-- EXTRACTED ENTRIES follows --
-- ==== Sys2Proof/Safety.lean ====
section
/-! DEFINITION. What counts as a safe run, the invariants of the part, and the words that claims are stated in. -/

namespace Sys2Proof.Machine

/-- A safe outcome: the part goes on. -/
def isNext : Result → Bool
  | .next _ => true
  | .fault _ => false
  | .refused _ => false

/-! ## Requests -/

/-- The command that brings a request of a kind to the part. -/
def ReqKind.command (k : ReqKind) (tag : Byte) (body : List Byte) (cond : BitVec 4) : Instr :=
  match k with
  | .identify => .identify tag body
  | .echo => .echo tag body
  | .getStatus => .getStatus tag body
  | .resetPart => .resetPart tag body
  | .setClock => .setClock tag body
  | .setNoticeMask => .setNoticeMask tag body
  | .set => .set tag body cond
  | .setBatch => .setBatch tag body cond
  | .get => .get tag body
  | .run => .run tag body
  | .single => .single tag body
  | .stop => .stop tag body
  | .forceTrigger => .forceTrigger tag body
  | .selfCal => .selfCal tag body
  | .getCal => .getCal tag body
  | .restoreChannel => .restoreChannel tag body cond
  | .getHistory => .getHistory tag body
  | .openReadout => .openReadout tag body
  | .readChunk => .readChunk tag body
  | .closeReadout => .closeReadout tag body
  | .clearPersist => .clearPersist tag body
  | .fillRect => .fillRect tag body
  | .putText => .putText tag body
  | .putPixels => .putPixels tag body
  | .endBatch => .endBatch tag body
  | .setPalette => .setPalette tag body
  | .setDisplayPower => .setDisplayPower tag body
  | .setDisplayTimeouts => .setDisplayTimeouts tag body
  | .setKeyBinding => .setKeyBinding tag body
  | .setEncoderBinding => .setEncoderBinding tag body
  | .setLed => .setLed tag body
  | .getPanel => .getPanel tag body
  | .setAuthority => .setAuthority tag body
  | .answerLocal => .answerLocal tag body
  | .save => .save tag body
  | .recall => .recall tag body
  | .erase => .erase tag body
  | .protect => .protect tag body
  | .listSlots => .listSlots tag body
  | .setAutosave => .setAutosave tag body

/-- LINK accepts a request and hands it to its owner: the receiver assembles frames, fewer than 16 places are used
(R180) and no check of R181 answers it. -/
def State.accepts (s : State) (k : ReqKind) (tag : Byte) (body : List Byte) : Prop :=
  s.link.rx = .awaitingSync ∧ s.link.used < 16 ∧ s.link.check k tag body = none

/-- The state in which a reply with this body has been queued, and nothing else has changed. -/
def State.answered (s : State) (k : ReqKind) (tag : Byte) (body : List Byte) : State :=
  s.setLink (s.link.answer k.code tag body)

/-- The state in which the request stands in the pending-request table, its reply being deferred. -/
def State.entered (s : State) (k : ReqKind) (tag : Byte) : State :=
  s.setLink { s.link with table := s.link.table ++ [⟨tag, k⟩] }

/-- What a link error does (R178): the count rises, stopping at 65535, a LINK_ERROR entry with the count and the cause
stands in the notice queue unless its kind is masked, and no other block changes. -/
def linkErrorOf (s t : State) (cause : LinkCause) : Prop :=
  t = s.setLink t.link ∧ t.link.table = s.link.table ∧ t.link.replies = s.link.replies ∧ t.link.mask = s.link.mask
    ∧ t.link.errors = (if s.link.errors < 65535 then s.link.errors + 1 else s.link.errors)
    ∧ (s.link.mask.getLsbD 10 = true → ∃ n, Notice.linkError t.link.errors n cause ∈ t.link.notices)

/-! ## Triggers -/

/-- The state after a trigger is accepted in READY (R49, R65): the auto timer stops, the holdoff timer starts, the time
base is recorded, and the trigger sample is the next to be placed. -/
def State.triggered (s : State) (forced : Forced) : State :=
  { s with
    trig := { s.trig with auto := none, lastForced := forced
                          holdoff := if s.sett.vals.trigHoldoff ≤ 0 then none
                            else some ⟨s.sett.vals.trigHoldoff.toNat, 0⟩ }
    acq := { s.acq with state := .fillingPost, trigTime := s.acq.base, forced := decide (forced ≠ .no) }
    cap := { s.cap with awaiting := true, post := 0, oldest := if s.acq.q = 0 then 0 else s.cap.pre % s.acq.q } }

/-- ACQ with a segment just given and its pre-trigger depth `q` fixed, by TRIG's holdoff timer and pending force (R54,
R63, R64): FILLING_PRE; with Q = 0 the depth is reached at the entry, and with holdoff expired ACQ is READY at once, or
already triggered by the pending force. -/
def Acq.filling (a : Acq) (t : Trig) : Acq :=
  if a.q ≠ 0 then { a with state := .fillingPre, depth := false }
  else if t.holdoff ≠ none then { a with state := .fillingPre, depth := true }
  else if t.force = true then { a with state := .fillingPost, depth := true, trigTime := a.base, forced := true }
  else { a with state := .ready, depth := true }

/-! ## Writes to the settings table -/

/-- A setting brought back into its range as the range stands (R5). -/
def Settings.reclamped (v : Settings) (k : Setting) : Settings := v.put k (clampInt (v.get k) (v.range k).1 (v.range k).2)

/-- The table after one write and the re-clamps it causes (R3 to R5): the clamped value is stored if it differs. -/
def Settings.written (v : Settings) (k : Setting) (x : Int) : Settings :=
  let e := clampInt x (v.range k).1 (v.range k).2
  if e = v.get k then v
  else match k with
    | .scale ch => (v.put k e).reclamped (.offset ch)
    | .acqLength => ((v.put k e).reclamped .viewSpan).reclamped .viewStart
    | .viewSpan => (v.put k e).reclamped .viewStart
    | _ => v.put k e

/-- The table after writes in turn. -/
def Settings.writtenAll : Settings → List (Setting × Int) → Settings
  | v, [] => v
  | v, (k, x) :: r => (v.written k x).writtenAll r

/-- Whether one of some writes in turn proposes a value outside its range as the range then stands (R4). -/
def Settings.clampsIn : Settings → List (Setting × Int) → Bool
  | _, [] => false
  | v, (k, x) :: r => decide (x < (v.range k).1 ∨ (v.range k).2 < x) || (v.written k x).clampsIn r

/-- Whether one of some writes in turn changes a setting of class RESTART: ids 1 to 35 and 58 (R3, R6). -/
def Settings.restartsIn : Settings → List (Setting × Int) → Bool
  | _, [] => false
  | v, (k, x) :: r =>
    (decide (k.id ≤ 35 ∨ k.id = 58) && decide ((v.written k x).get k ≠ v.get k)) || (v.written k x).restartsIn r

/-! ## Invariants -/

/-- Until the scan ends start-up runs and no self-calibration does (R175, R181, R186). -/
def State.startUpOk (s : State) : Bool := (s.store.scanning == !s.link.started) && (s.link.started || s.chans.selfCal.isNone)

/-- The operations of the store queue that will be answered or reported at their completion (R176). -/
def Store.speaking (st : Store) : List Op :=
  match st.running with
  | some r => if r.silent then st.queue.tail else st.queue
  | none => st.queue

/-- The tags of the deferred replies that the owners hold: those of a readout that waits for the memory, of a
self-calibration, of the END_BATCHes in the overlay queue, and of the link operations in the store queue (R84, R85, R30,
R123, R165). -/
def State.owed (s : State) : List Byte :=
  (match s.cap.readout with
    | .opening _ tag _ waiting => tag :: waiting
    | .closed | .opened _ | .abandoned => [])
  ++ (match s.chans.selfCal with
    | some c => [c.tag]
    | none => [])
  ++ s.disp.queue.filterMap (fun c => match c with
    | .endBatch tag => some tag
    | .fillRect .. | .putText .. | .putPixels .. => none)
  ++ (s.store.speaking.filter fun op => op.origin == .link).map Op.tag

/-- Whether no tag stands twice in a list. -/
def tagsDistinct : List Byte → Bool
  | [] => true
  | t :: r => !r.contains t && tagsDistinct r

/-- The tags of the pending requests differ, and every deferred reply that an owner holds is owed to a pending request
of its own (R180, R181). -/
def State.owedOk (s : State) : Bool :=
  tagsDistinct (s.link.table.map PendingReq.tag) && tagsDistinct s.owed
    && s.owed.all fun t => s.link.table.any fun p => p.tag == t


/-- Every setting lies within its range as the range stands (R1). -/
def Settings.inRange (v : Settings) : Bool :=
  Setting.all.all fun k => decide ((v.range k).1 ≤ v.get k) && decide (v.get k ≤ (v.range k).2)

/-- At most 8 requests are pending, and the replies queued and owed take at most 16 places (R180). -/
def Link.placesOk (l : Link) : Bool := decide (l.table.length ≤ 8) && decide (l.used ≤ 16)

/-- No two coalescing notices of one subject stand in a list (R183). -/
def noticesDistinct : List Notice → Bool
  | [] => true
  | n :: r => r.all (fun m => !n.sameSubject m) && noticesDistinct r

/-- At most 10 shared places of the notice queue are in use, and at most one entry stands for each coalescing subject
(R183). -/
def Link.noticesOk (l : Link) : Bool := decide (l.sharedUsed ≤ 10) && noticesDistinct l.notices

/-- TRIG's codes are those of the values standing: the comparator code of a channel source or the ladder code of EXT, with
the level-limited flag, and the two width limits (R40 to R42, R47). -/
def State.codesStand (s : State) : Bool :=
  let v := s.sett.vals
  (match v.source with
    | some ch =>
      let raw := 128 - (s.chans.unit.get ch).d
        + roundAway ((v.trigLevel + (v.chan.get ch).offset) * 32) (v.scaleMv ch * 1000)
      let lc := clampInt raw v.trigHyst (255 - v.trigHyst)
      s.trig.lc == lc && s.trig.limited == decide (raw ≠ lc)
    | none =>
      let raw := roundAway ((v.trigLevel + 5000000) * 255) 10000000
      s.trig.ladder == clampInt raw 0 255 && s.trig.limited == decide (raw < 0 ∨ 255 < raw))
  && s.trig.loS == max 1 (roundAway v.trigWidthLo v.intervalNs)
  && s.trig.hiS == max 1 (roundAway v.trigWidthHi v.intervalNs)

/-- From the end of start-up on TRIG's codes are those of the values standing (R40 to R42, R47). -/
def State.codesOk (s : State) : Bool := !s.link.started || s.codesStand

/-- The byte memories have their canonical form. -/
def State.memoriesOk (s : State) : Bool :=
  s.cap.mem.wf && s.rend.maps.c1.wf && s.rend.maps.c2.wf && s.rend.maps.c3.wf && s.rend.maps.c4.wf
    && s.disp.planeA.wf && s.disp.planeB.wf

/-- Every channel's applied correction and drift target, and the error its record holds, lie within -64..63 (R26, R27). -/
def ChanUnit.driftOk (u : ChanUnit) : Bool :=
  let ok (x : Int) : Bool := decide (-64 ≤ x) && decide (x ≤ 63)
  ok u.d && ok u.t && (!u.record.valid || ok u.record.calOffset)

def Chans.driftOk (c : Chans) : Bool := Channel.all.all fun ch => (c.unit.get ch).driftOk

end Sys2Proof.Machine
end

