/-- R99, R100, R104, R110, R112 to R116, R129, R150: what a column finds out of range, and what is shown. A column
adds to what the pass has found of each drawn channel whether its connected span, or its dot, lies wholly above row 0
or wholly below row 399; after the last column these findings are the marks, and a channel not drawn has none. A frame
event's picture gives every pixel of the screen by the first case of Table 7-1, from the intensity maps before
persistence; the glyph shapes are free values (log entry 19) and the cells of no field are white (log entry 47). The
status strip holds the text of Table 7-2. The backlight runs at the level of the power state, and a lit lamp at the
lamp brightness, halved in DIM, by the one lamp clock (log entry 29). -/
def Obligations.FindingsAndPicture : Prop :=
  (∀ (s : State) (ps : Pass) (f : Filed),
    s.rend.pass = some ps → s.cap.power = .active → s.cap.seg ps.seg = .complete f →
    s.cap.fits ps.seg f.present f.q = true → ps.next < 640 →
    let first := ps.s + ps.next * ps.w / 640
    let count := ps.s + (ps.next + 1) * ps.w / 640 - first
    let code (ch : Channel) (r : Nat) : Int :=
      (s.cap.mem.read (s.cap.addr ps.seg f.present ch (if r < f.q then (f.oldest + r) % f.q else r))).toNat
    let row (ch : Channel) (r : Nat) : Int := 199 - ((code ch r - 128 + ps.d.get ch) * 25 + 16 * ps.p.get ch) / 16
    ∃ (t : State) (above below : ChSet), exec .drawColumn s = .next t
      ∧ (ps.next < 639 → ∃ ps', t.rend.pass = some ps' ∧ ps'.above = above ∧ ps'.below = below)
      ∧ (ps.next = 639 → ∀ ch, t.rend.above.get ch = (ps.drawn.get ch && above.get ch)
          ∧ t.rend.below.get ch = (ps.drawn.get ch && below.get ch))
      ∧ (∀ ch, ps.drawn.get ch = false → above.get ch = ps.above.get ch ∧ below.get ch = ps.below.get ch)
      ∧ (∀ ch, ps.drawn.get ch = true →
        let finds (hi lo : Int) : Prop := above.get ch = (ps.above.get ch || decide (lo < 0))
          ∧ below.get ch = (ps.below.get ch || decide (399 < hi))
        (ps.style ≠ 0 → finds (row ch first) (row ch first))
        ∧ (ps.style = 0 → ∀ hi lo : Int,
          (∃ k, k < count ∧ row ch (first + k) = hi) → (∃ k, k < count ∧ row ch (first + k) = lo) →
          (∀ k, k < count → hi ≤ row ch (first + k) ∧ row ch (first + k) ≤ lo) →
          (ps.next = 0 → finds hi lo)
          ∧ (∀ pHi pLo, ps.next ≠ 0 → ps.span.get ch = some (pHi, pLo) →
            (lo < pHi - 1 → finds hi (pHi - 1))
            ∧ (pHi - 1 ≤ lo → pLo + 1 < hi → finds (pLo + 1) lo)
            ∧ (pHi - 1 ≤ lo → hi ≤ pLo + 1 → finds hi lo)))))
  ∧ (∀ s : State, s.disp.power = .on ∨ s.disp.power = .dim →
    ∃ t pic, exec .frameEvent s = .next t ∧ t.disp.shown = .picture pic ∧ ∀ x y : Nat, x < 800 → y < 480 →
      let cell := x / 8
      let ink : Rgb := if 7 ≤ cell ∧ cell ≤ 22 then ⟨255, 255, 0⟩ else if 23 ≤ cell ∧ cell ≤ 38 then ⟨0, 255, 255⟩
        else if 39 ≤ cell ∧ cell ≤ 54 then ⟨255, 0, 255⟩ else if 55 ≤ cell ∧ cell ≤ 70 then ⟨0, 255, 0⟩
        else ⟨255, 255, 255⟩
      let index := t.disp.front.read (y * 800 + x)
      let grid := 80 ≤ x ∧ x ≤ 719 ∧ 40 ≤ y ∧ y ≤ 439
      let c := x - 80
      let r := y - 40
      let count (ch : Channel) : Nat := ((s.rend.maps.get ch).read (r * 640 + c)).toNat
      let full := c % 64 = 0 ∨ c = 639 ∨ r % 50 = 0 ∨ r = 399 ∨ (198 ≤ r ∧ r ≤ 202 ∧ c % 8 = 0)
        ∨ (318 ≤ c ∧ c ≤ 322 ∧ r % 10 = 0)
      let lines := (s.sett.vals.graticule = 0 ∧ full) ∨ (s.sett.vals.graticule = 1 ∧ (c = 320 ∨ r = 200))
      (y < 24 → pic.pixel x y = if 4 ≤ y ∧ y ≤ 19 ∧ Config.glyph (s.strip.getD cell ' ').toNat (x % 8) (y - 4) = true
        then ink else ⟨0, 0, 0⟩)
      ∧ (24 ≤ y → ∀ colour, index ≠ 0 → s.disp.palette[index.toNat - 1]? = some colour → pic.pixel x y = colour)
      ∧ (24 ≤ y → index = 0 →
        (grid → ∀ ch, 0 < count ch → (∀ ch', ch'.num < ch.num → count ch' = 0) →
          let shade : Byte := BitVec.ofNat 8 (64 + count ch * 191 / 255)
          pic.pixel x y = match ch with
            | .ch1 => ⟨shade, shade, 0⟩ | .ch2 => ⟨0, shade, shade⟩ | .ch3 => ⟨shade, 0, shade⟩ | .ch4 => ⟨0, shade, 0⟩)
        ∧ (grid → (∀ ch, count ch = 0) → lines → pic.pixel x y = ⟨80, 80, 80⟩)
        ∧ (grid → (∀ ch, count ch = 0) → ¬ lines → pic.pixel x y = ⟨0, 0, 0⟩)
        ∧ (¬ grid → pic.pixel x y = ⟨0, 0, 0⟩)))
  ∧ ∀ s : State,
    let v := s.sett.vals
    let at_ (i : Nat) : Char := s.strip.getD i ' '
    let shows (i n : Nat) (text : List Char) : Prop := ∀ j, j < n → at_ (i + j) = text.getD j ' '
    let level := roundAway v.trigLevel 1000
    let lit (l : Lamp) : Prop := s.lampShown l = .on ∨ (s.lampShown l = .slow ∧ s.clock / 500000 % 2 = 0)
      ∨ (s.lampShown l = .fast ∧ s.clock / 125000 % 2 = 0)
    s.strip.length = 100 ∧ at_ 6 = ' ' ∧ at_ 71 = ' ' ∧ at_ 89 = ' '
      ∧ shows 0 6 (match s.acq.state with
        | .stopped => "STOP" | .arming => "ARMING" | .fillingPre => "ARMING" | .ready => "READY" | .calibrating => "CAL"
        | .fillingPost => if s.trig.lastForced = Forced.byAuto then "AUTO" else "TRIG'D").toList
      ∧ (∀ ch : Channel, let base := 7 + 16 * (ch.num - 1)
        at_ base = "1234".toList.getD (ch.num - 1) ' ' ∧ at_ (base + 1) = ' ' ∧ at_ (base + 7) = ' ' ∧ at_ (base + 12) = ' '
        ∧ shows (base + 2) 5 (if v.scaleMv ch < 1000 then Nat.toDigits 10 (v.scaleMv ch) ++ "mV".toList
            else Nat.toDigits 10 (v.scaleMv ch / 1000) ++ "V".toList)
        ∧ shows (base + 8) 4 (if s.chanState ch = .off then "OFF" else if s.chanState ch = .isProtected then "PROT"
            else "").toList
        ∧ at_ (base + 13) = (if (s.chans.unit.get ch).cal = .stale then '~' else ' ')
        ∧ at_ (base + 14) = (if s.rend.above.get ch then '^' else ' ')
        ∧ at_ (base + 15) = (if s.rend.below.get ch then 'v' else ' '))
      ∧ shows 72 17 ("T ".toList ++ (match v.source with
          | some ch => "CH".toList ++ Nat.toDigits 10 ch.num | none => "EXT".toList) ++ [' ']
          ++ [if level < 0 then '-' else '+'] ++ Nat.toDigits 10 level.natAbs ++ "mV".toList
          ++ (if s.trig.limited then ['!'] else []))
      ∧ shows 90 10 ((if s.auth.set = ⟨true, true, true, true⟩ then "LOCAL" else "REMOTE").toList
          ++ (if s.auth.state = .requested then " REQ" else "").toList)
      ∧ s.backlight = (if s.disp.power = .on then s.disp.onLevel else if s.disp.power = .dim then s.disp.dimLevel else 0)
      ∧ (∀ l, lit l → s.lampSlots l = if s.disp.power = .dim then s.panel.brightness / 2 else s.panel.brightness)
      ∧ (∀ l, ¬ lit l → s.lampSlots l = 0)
-- EXTRACTED ENTRIES concluded --
GOAL OF THE EXERCISE:
Only the lines from the beginning of the data above through the line containing "the part. -/" should be repeated, exactly as they appear.

WRITTEN RESPONSE:
-- ==== Sys2Proof/Safety.lean ====
section
/-! DEFINITION. What counts as a safe run, the invariants of the part, and the words that claims are stated in. -/

namespace Sys2Proof.Machine

/-- A safe outcome: the part goes on. -/
def isNext : Result → Bool
  | .next _ => true
  | .fault _ => false
  | .refused _ => false

/-! ## Requests -/

/-- The command that brings a request of a kind to the part. -/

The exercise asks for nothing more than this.